WHAT THIS TASK INVOLVES: The word "which" marks the lines you need; copy each of them from the data.

━━ DATA PROVIDED ━━

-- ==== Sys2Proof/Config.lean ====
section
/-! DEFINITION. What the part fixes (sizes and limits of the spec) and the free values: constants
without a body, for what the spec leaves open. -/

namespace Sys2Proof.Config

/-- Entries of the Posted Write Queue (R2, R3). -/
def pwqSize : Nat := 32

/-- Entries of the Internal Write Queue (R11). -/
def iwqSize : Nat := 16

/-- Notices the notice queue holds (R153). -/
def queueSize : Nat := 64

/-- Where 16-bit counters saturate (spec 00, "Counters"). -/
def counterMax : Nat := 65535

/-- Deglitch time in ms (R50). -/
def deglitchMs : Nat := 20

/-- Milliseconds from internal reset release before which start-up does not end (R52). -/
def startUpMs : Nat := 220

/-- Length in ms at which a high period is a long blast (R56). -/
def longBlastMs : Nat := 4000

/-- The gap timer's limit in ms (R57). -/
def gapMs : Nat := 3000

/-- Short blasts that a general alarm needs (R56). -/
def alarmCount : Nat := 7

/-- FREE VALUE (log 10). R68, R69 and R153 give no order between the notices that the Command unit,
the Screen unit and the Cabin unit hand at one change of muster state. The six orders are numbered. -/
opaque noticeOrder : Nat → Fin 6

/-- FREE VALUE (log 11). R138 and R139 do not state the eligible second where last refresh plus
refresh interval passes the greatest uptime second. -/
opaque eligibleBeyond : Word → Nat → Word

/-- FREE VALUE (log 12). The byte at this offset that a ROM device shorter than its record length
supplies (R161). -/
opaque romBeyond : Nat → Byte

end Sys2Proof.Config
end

━━━

RESULT OF THE EXERCISE:
/-- Milliseconds from internal reset release before which start-up does not end (R52). -/
/-- Length in ms at which a high period is a long blast (R56). -/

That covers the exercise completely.